Thursday, April 26, 2007

Readings and bees and books

Good morning world.

Holly and I got in to New York yesterday, checked in to the hotel and then ran to the MOTH rehearsal. Got there slightly late. I watched someone named Edgar tell a story of Southern Gothic madness that had happened to him, and then I told my much less impressive story. Got notes on it and then Holly and I headed out into the rain to get back to the hotel where my fellow panelists on the YA panel were waiting to be ferried to the Small Press Centre, a library on 44th st I've walked past over the years and never entered. It smelled like dusty books in dream-libraries. Did the panel (on "Leaving home as a rite of passage in children's fiction"), four very different panelists with very different styles, but a good panel nonetheless, and then dashed through the rain to the Town Hall for the reading.

I was sort of terrified -- there's nothing like being part of a sold-out 1500 seat reading with Nobel Prize Winners, Booker Prize Winners, Pulitzer Prize Winners and the star of The Man With Two Brains to make you feel like you're only there by accident and that just before you go on someone will notice and tell you to turn in your pencil and go home.

Backstage everyone was in the same boat, all clutching or shuffling our books or papers. I headed into a quiet corner to finalise what I was going to do and time myself (we had eight minutes. If we went over Caro, the festival organiser, was threatening to pull us off with a hook) and found Don DeLillo leaving the same corner. Half of us were sent to the left of the stage, half to the right. ("I hope this is not a reflection on our political positions," said Nadine Gordimer firmly as she was sent to the stage right gang.) Salman Rushdie was a stage right introducer and a stage left reader. I was sitting stage left, with Pia Tafdrup, Tatyana Tolstaya and Kiran Desai. Kiran was nervous and funny and we chatted quietly while waiting for it all to start.

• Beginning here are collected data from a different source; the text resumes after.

/-- BANK_ACCESS_READ: a master reads `n` bytes at an address of the map of BAR2; `ce` and `ue` are the words of the bank with a
single-bit and with an uncorrectable error. The HMAC unit reads the key slot (R569 to R574, R587, R588, R602, R622, R624). -/
def execBankAccessRead (m : Master) (addr : BitVec 26) (n : BitVec 13) (ce ue : List (BitVec 18)) (s : State) :
    Host.Outcome State Fault Refusal :=
  done (live (.ask fun s =>
    let a := addr.toNat
    let b := a / 0x200000
    let off := a % 0x200000
    let n := n.toNat
    let data : List Byte := if b < 24 then s.bankData b (masterCode m) off n ue
      else (List.range n).map fun k =>
        if decide (a + k < 0x3080000) && !s.fenced islStore && !(ue.any fun w => (a + k - scratchBase) / 8 = w.toNat) then s.scratchByte (a + k - scratchBase)
        else 0
    match m with
    | .hmac => when (ue ≠ []) (wipe 4)
    | .path .p0 =>
      if !s.linkUp then .nop
      else if s.fenced islHost then output (.pcieReply (List.replicate n 0xFF))
      else .seq (output (.pcieReply data)) (when (decide (b < 24)) (bankReadEffect b 0 off n ce ue))
    | m => when (decide (b < 24)) (.seq (output (.busData data)) (bankReadEffect b (masterCode m) off n ce ue)))) s

/-- BANK_ACCESS_WRITE: a master writes bytes at an address of the map of BAR2 (R569, R570, R573, R589, R622, R624). -/
def execBankAccessWrite (m : Master) (addr : BitVec 26) (data : List Byte) (ce ue : List (BitVec 18)) (s : State) :
    Host.Outcome State Fault Refusal :=
  done (live (.ask fun s =>
    let b := addr.toNat / 0x200000
    let reaches : Bool := match m with | .path .p0 => s.linkUp && !s.fenced islHost | .hmac => false | _ => true
    when (reaches && decide (b < 24)) (bankWrite b (masterCode m) (addr.toNat % 0x200000) data ce ue))) s

/-! ### The background test -/

/-- Rows with their spares: 260 a bank, 68 for SCRATCH (bank 24). -/
def rotation : Nat := 24 * 260 + 68
def placeOf (pos : Nat) : Nat × Nat := if pos < 6240 then (pos / 260, pos % 260) else (24, pos - 6240)
def rowsOf (b : Nat) : Nat := if b < 24 then 256 else 64

/-- Whether a row is tested now: its bank is ON, and a spare row is not in use. -/
def State.testable (s : State) (b r : Nat) : Bool :=
  (b = 24 || s.bankSt b = bkOn) && !((s.retired b).any fun p => p.1 + rowsOf b = r)
def State.nextPlace (s : State) (pos : Nat) : Option Nat :=
  (List.range rotation).find? fun p => decide (pos ≤ p) && s.testable (placeOf p).1 (placeOf p).2

/-- ROW_TEST_START (R588, R590). -/
def execRowTestStart (s : State) : Host.Outcome State Fault Refusal :=
  done (inIsland islStore (.ask fun s =>
    let begin' (b r : Nat) : Prog := .seq (modRowTest fun x => { x with testing := some (b, r) })
      (when (decide (b < 24)) (wrN .bankState b (s.rdN .bankState b ||| 0x40)))
    when (s.rdB .bgtEn && s.rowTest.testing.isNone) (
      match s.rowTest.ahead.find? fun p => s.testable p.1 p.2 with
      | some (b, r) => .seq (modRowTest fun x => { x with ahead := x.ahead.erase (b, r) }) (begin' b r)
      | none => match s.nextPlace s.rowTest.pos with
        | some p => .seq (modRowTest fun x => { x with pos := p + 1 }) (begin' (placeOf p).1 (placeOf p).2)
        | none => .nop))) s

/-- ROW_TEST_DONE: the March test of the row under test passed or failed (R590, R592, R593, R596). -/
def execRowTestDone (failed : Bool) (s : State) : Host.Outcome State Fault Refusal :=
  done (inIsland islStore (.ask fun s => match s.rowTest.testing with
    | none => .nop
    | some (b, r) =>
      let used := s.retired b
      let spare := (List.range 4).find? fun k => !(used.any fun p => p.1 = k)
      let unit := if b < 24 then unitBank b else 0
      all
        [ modRowTest (fun x => { x with testing := none }),
          when (decide (b < 24)) (wrN .bankState b (s.rdN .bankState b &&& 0xBF)),
          when failed (
            if rowsOf b ≤ r then .seq
              (modRetired b fun l => l ++ [(r - rowsOf b, r)]) (emit .rowRepaired unit islStore (pack [(8, b), (16, r)]))
            else match spare with
            | some k => .seq (modRetired b fun l => l ++ [(k, r)]) (emit .rowRepaired unit islStore (pack [(8, b), (16, r)]))
            | none => .seq (when (decide (b < 24)) (.ask fun s => wrN .bankState b (s.rdN .bankState b ||| 0x80)))
                (emit .spareExhausted unit islStore (pack [(8, b), (16, r)]))),
          .ask fun s => when (s.nextPlace s.rowTest.pos).isNone (all
            [ modRowTest (fun x => { x with pos := 0 }), countUp .bgtPasses 0,
              each (List.range 24) fun b => modBank b fun x => { x with corrected := false } ]) ])) s

/-! ### The secure bank -/

/-- A stamp of SAFE and an event of it, while the X9 is in service (R609). -/
def emitSafe (ev : Event) (p1 : U32) : Prog := live (emit ev 0 islSafe p1)

/-- KEY_SLOT_WIPED (R601, R603). -/
def execKeySlotWiped (s : State) : Host.Outcome State Fault Refusal :=
  done (.ask fun s => when (s.secure.causes ≠ []) (.seq (.op (.zero secureBase 32))
    (each (List.range 4) fun h => .ask fun s => when (s.lineUnit h).page.isSome
      (.seq (modLineUnit h fun u => { u with queue := u.queue ++ [.close (s.stamp islLine).toNat] }) (.op .free))))) s

/-- SECURE_WIPE_DONE (R601). -/
def execSecureWipeDone (s : State) : Host.Outcome State Fault Refusal :=
  done (.ask fun s => when (s.secure.causes ≠ []) (all
    [ .op (.zero secureBase 0x40000), wr .keyState 0 0, modSecure (fun x => { x with causes := [] }),
      each s.secure.causes fun c => emitSafe .keyWiped (u32 c) ])) s

/-- LC_FUSES_BLOWN (R605, R610). -/
def execLcFusesBlown (s : State) : Host.Outcome State Fault Refusal :=
  done (.ask fun s => match s.secure.blow with
    | none => .nop
    | some v => all
      [ modSecure (fun x => { x with blow := none }), wrN .lifeCycle 0 v,
        when (decide (2 ≤ v)) (wr .tamperEn 0 0x0F), emitSafe .lcChanged (u32 v) ]) s

/-- Detectors that see their conditions set their bits; the first produces TAMPER (R607 to R609). -/
def tamperSet (seen : Nat) : Prog := .ask fun s =>
  let old := s.rdN .tamperState
  let new := seen &&& s.rdN .tamperEn
  let both := old ||| new
  when (both ≠ old) (all
    [ wrN .tamperState 0 both, when (old = 0) (emitSafe .tamper (u32 both)), wipe 1 ])

/-- TAMPER_DETECTED: the conditions that the detectors see now, and whether VDD_AON has just returned from a dip below 1.62 V
(R606 to R608). -/
def execTamperDetected (conds : BitVec 4) (dip : Bool) (s : State) : Host.Outcome State Fault Refusal :=
  done (.ask fun s => .seq
    (modSecure fun x => { x with present := conds.toNat })
    (tamperSet (conds.toNat ||| (if dip && s.secure.armed then 4 else 0)))) s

I never drink before readings, and noticed with a certain amount of surprise that I appeared to have poured myself a plastic cup filled with white wine.

(They are a literary audience, I told myself. They will not have brought rocks. They will not throw any rocks they might have brought. Even if they have brought rocks and plan to throw them, I'm on near the end and maybe they will have thrown all the rocks they have brought before I come on, and I can probably dodge the few remaining rocks.)

Steve Martin came on first, read from a memoir about his early days as a stand-up comic, back when he was figuring out what it was that he did, and he sang and did the napkin trick as part of the memoir, and the audience laughed and loved it and we laughed and loved it over on stage left, and nobody threw any rocks and everything was going to be okay.

All the readings were brilliant and very different. When my time came I read two pages about home from the end of American Gods, and "Instructions", and the audience seemed to like it. I floated offstage and down to the backstage area where we watched Nadine and Salman do their bits on TV (better sound down there than stage left too) and then we were done. Except for signing books.

Soon I realised that everyone else had gone away and I was still signing books. I kept signing books. It went on for a while.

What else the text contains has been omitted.